Civil rights activist

 James Andrew Felton (July 6, 1919 – October 6, 1994) was an educator, counselor, community leader, and author in northeastern North Carolina. His decades of activism exemplified black organizing during the "long civil rights movement" through efforts to ensure equal rights for African Americans, merge North Carolina’s segregated teacher associations, improve housing conditions in the state’s Black Belt, and preserve black history.

== Personal life ==
James A. Felton was born in 1919 on the "Old Harrell Plantation" in Hertford Township, Perquimans County, North Carolina. His parents were Eugene and Virgilla Felton. On August 3, 1947, he married Annie Mary Vaughan in Baltimore, Maryland. Vaughan was a graduate of Elizabeth City State Teachers College (now Elizabeth City State University) and taught for many years at C. S. Brown School in Winton, North Carolina. The Feltons had six children: James Andrew, Jr., Keith, Maria, Sharon, Michele, and Camilla.

== Military Service ==
In 1943, Felton was part of the first cohort of black trainees for the United States Marine Corps, which was all-white until President Franklin D. Roosevelt issued Executive Order 8802 banning racial discrimination in national defense departments, agencies, and industries. Felton trained at Montford Point near Jacksonville, North Carolina, and became a drill instructor. He was honorably discharged in December 1945.

== Education ==
Felton began his studies at the Hampton Institute (now Hampton University). After military service, he used support from the GI Bill to complete his bachelor of science degree in education at Elizabeth City State Teachers College in 1947. He later received a master's degree from North Carolina College at Durham (North Carolina Central University).

== Career ==
Felton worked as a public school educator in Greene County and Hertford County for 20 years. Felton chaired groups in the North Carolina Teachers Association, the state’s African American teacher association and he drafted and promoted a merger plan with the state’s white teacher association, the North Carolina Education Association. Finalized in 1970, the merger created the current state teacher organization, the North Carolina Association of Educators.

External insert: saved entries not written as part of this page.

-- ==== Sys2Proof/Proofs/Reset.lean ====
section
/-! Registers after reset (10_state.md rule R38). -/

namespace Sys2Proof.Machine

/-- All four fields of STATUS (10_state.md rule R27) are clear at reset. -/
@[simp] theorem Regs.reset_status : Regs.reset.status = 0 := by decide

/-- STATUS is the one register composed from others, so it goes through `Regs.reset_status`; every other read is a
stored 0, zero-extended. -/
@[simp] theorem Regs.reset_read (c : Csr) : Regs.reset.read c = 0 := by
  cases c with
  | status => simp [Regs.read]
  | err | res | chkData | chkLen | chkOrder | imgW | imgH | imgCh | srcLen | rdCsize | rdCursor | rdOrder | remData
  | remLen | dstCount | hidSize | hidCsize | rdPos => rfl

/-- The reset state holds the reset registers. -/
@[simp] theorem State.reset_regs : State.reset.regs = Regs.reset := rfl

/-- Settles O10: both resets hold `Regs.reset`, which reads 0 everywhere, and `resetRegisters` keeps the memories. -/
theorem everyRegisterReadsZeroAfterReset : Obligations.EveryRegisterReadsZeroAfterReset := by
  refine ⟨fun c => ?initial, fun s => ⟨fun c => ?fromAny, resetRegisters_src s, resetRegisters_dst s,
    resetRegisters_pix s⟩⟩
  case initial => rw [State.reset_regs, Regs.reset_read]
  case fromAny => rw [resetRegisters_regs, Regs.reset_read]

end Sys2Proof.Machine
end

section
/-! The opcode table against the decoder (30_encoding.md rules R95 and R96). -/

namespace Sys2Proof

/-! ## The opcode table's rows, by field -/

/-- The bits that a command's packet must have as its opcode gives them (30_encoding.md rule R96), by field: `op` and `rsv`
whole, and whatever the command does not use. -/
def Opcode.fixedFields (o : Opcode) : Fields where
  op   := BitVec.allOnes 8
  wsel := if o.uses.wsel then 0 else BitVec.allOnes 3
  inv  := if o.uses.inv then 0 else BitVec.allOnes 1
  n    := if o.uses.n then 0 else BitVec.allOnes 7
  p    := if o.uses.p then 0 else BitVec.allOnes 7
  rsv  := BitVec.allOnes 6
  hi   := if o.uses.hi then 0 else BitVec.allOnes 32
  lo   := ~~~o.uses.lo

/-- Bitwise and, field by field. -/
def Fields.and (f g : Fields) : Fields where
  op   := f.op &&& g.op
  wsel := f.wsel &&& g.wsel
  inv  := f.inv &&& g.inv
  n    := f.n &&& g.n
  p    := f.p &&& g.p
  rsv  := f.rsv &&& g.rsv
  hi   := f.hi &&& g.hi
  lo   := f.lo &&& g.lo

theorem Fields.toPacket_and (f g : Fields) : (f.and g).toPacket = f.toPacket &&& g.toPacket := by
  apply BitVec.eq_of_getLsbD_eq
  intro j _
  rw [BitVec.getLsbD_and, Fields.toPacket_getLsbD, Fields.toPacket_getLsbD, Fields.toPacket_getLsbD]
  split_ifs <;> exact BitVec.getLsbD_and

/-- The `mask` column of the opcode table is the must-be-fixed bits of the command's fields. -/
theorem tableMask_eq (o : Opcode) : Machine.tableMask o = o.fixedFields.toPacket := by
  cases o <;> decide

/-- The `match` column of the opcode table is the packet that holds the code and nothing else. -/
theorem tableMatch_eq (o : Opcode) : Machine.tableMatch o = o.bare.toPacket := by
  cases o <;> decide

/-- A field under its part of the mask: free where it is used, zero where it is not. -/
theorem and_fixed_eq_zero_iff {k : Nat} (x : BitVec k) (used : Bool) :
    x &&& (if used then 0 else BitVec.allOnes k) = 0 ↔ used = true ∨ x = 0 := by
  cases used <;> simp

/-- The fields agree with a row of the opcode table exactly when they pass tests (1) to (3) of 30_encoding.md rule R95. -/
theorem Fields.and_fixedFields_iff (f : Fields) (o : Opcode) :
    f.and o.fixedFields = o.bare ↔ f.op = o.code ∧ f.rsv = 0 ∧ f.unusedZero o.uses = true := by
  simp only [Fields.and, Opcode.fixedFields, Opcode.bare, Fields.mk.injEq, and_fixed_eq_zero_iff, BitVec.and_allOnes,
    Fields.unusedZero_iff]
  tauto

/-- A packet agrees with a row of the opcode table exactly when its fields pass tests (1) to (3) for that mnemonic. -/
theorem matchesRow_iff (w : Packet) (o : Opcode) :
    w &&& Machine.tableMask o = Machine.tableMatch o ↔
      (Fields.ofPacket w).op = o.code ∧ (Fields.ofPacket w).rsv = 0 ∧ (Fields.ofPacket w).unusedZero o.uses = true := by
  rw [← Fields.and_fixedFields_iff, tableMask_eq, tableMatch_eq]
  conv_lhs => rw [← Fields.toPacket_ofPacket w, ← Fields.toPacket_and]
  exact ⟨Fields.toPacket_inj, congrArg _⟩

/-! ## The operands -/

/-- The operands read for a mnemonic are those of a command with that mnemonic. -/
theorem operandsOf_opcode {o : Opcode} {f : Fields} {i : Instr} (h : operandsOf o f = .ok i) : i.opcode = o := by
  cases o <;> simp only [operandsOf] at h
  case mask | getbits | rdreg => split at h <;> cases h; rfl
  all_goals cases h; rfl

/-- Tests (4) and (5) of 30_encoding.md rule R95 are the only ones the operands themselves can fail. -/
theorem exists_operandsOf_iff (o : Opcode) (f : Fields) :
    (∃ i, operandsOf o f = .ok i) ↔
      (o = .mask ∨ o = .getbits → f.wsel.toNat ≤ 4) ∧ (o = .rdreg → f.p ∈ csrNumbers) := by
  have width : (Width.ofSelect f.wsel).isSome = true ↔ f.wsel.toNat ≤ 4 := by
    rw [Width.ofSelect_isSome, widthSelectOk, decide_eq_true_iff]
  have csr : (Csr.ofNumber f.p).isSome = true ↔ f.p ∈ csrNumbers := by
    rw [Csr.ofNumber_isSome, csrNumberOk, List.contains_iff_mem]
  cases o
  case mask | getbits => cases h : Width.ofSelect f.wsel <;> simpa [operandsOf, h] using width
  case rdreg => cases h : Csr.ofNumber f.p <;> simpa [operandsOf, h] using csr
  all_goals simp [operandsOf]

/-- Which packets decode to a command of a mnemonic: those of its row whose operands pass. -/
theorem decode_opcode_iff (w : Packet) (o : Opcode) :
    (∃ i, decode w = .ok i ∧ i.opcode = o) ↔
      w &&& Machine.tableMask o = Machine.tableMatch o ∧ ∃ i, operandsOf o (Fields.ofPacket w) = .ok i := by
  rw [matchesRow_iff]
  constructor
  · rintro ⟨i, hd, rfl⟩
    obtain ⟨hr, o, ho, hz, hi⟩ := decodeFields_ok hd
    obtain rfl := operandsOf_opcode hi
    exact ⟨⟨(Opcode.code_of_ofCode ho).symm, hr, hz⟩, i, hi⟩
  · rintro ⟨⟨ho, hr, hz⟩, i, hi⟩
    have hc : Opcode.ofCode (Fields.ofPacket w).op = some o := by rw [ho, Opcode.ofCode_code]
    exact ⟨i, (decodeFields_eq hr hc hz).trans hi, operandsOf_opcode hi⟩

/-- Settles O4: agreement with the row is tests (1) to (3) of rule R95, the other two clauses are tests (4) and (5). -/
theorem decodeAcceptsExactlyTheTableRows : Obligations.DecodeAcceptsExactlyTheTableRows := by
  intro w o
  rw [decode_opcode_iff, exists_operandsOf_iff]
  rfl

end Sys2Proof
end

section
/-! The response to each packet (30_encoding.md rule R100). -/

namespace Sys2Proof.Machine

/-- The effect of a packet other than a legal RDREG as its port sees it (30_encoding.md rule R100): one response is
appended, `fault` is FAULTED afterwards, and `data` is 0 on a fault, else the new RES where the command writes it, else 0. -/
def AnswersOnce (writes : Bool) (s t : State) : Prop :=
  t.rsps = s.rsps ++ [⟨t.regs.faulted, if t.regs.faulted then 0 else if writes then t.regs.res else 0⟩]

theorem answersOnce_ignored {s : State} (he : s.regs.err ≠ 0) (writes : Bool) : AnswersOnce writes s (ignored s) := by
  simp [AnswersOnce, ignored, faulted_eq_true he]

theorem answersOnce_faultedWith {s t : State} (ht : t.rsps = s.rsps) {e : BitVec 8} (he : e ≠ 0) (writes : Bool) :
    AnswersOnce writes s (faultedWith t e) := by
  have hf : ({ t.regs with err := e } : Regs).faulted = true := faulted_eq_true he
  simp [AnswersOnce, faultedWith, ht, hf]

theorem answersOnce_completed {s t : State} (ht : t.rsps = s.rsps) {r : Regs} (he : r.err = 0) {d : RegWord} {writes : Bool}
    (hd : d = if writes then r.res else 0) : AnswersOnce writes s (completed t r d) := by
  simp [AnswersOnce, completed, ht, faulted_eq_false he, hd]

theorem answersOnce_completedWith {s t : State} (ht : t.rsps = s.rsps) (he : t.regs.err = 0) (v : RegWord) :
    AnswersOnce true s (completedWith t v) :=
  answersOnce_completed ht (by exact he) rfl

/-! ## Accesses

They give no response of their own. -/

/-- The accesses have given no response and left ERR alone; if they failed, it was with a cause. -/
def Attempt.Silent (s : State) : Attempt → Prop
  | .ok t => t.rsps = s.rsps ∧ t.regs.err = s.regs.err
  | .fails causes t => causeBits causes ≠ 0 ∧ t.rsps = s.rsps ∧ t.regs.err = s.regs.err

theorem causeBits_one_ne_zero (c : Cause) : causeBits [c] ≠ 0 := by cases c <;> decide

theorem writeChunk_silent (data : BitVec 32) (n : Nat) (s : State) : (writeChunk data n s).Silent s := by
  rcases writeChunk_outcome data n s with ⟨_, _, _, _, -, h⟩ | ⟨_, h⟩
  · rw [h]; exact ⟨rfl, rfl⟩
  · rw [h]; exact ⟨causeBits_one_ne_zero _, rfl, rfl⟩

theorem flushRemainder_silent (s : State) : (flushRemainder s).Silent s := by
  rcases flushRemainder_outcome s with ⟨_, _, h⟩ | ⟨_, h⟩
  · rw [h]; exact ⟨rfl, rfl⟩
  · rw [h]; exact ⟨causeBits_one_ne_zero _, rfl, rfl⟩

theorem modifyPixel_silent (i : PixIndex) (f : Field24 → Field24) (s : State) : (modifyPixel i f s).Silent s := by
  rcases modifyPixel_outcome i f s with ⟨_, h⟩ | h
  · rw [h]; exact ⟨rfl, rfl⟩
  · rw [h]; exact ⟨causeBits_one_ne_zero _, rfl, rfl⟩

theorem hideData_silent (data : BitVec 32) (length order : Nat) (s : State) : (hideData data length order s).Silent s := by
  rcases hideData_outcome data length order s with ⟨_, h⟩ | ⟨_, -, h⟩
  · rw [h]; exact ⟨rfl, rfl⟩
  · rw [h]; exact ⟨causeBits_one_ne_zero _, rfl, rfl⟩

theorem encodeHeader_silent (v : BitVec 32) (s : State) : (encodeHeader v s).Silent s := by
  rcases encodeHeader_outcome v s with ⟨_, h | h⟩
  · rw [h]; exact ⟨rfl, rfl⟩
  · rw [h]; exact ⟨causeBits_one_ne_zero _, rfl, rfl⟩

/-- A command that ends in accesses answers once when its completion does. -/
theorem answersOnce_settle {s : State} (he : s.regs.err = 0) {a : Attempt} (ha : a.Silent s) {writes : Bool}
    {finish : State → State}
    (hf : ∀ t : State, t.rsps = s.rsps → t.regs.err = 0 → AnswersOnce writes s (finish t)) :
    AnswersOnce writes s (a.settle finish) := by
  cases a with
  | ok t =>
    obtain ⟨hr, ht⟩ := ha
    exact hf t hr (ht.trans he)
  | fails causes t =>
    obtain ⟨hc, hr, ht⟩ := ha
    rw [Attempt.settle_fails, raise_of_clear (ht.trans he) _ hc]
    exact answersOnce_faultedWith hr hc _

/-- The completion of a command that does not write RES, whatever other registers it wrote before. -/
theorem answersOnce_respond {s t : State} (ht : t.rsps = s.rsps) (he : t.regs.err = 0) :
    AnswersOnce false s (respond 0 t) := by
  rw [respond_of_clear he]
  exact answersOnce_completed ht he rfl

theorem answersOnce_answer {s t : State} (ht : t.rsps = s.rsps) (he : t.regs.err = 0) (v : RegWord) :
    AnswersOnce true s (answer v t) := by
  rw [answer_of_clear he]
  exact answersOnce_completedWith ht he v

/-! ## Commands -/

/-- A guard of a command: either it faults with the ERR value `e`, or what follows answers once. -/
theorem answersOnce_guard {s t : State} {c : Prop} [Decidable c] {e : BitVec 8} {writes : Bool}
    (ht : AnswersOnce writes s t) (he : c → e ≠ 0 := by intro _; decide) :
    AnswersOnce writes s (if c then faultedWith s e else t) := by
  split_ifs with hc
  · exact answersOnce_faultedWith rfl (he hc) writes
  · exact ht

Felton was a licensed and ordained preacher who served as an assistant pastor in the Mill Neck Baptist Church and the Oxley Hill Baptist Church.

== Civil Rights and Community Organizing ==
Felton was a longtime member of the Hertford County NAACP and he participated in the August 28, 1963 March on Washington for Jobs and Freedom. During the 1960s, Felton worked with members of the black and white communities to integrate schools and facilities, reduce unemployment, increase voter registration, and improve housing conditions and water infrastructure.

Drawing on his experience in the Marines, Felton wrote a novel, Fruits of Enduring Faith, published in 1965. In it, a white World War II veteran—whose life was saved by a black soldier he served with—educates his family on the contributions and sacrifices that African Americans have made throughout U.S. history and joins the civil rights movement. As George S. Schuyler described it in the Pittsburgh Courier, the book "dramatizes the human issues lying behind the passage of the Civil Rights Act of 1964."

Felton co-founded the People's Program on Poverty (PPOP), a grassroots and community action program (CAP) that operated within four counties in northeastern North Carolina between the Roanoke and Chowan rivers: Bertie, Halifax, Hertford, and Northampton. On February 15, 1967, Felton led the PPOP delegation to Washington, D.C., and testified to the National Advisory Commission on Rural Poverty about conditions in the four-county area and the difficulties PPOP faced from local white elites. After it received funding from the North Carolina Fund, Felton served as the organization’s housing director and as executive director.

Felton was invited by Dr. Robert C. Weaver, the first U.S. Secretary of Housing and Urban Development (HUD), to travel to Washington, D.C., to attend a War on Poverty Conference in March 1967. Felton used his knowledge of federal housing policy to organize local workshops and help more than 100 residents in northeastern North Carolina access programs for low-interest mortgages and home improvement loans. Felton founded the first Family Training Center in the United States.

== Cultural Contribution ==
Felton helped create the C. S. Brown Regional Cultural Arts Center and Museum in Winton, North Carolina. Constructed with support from the Rosenwald Fund in 1926, Brown Hall faced a demolition plan in 1980. Felton rallied local supporters and alumni to convert the cherished school—founded by Dr. Calvin Scott Brown in 1886—into an art center and museum. C. S. Brown School Auditorium was listed on the National Register of Historic Places in 1985.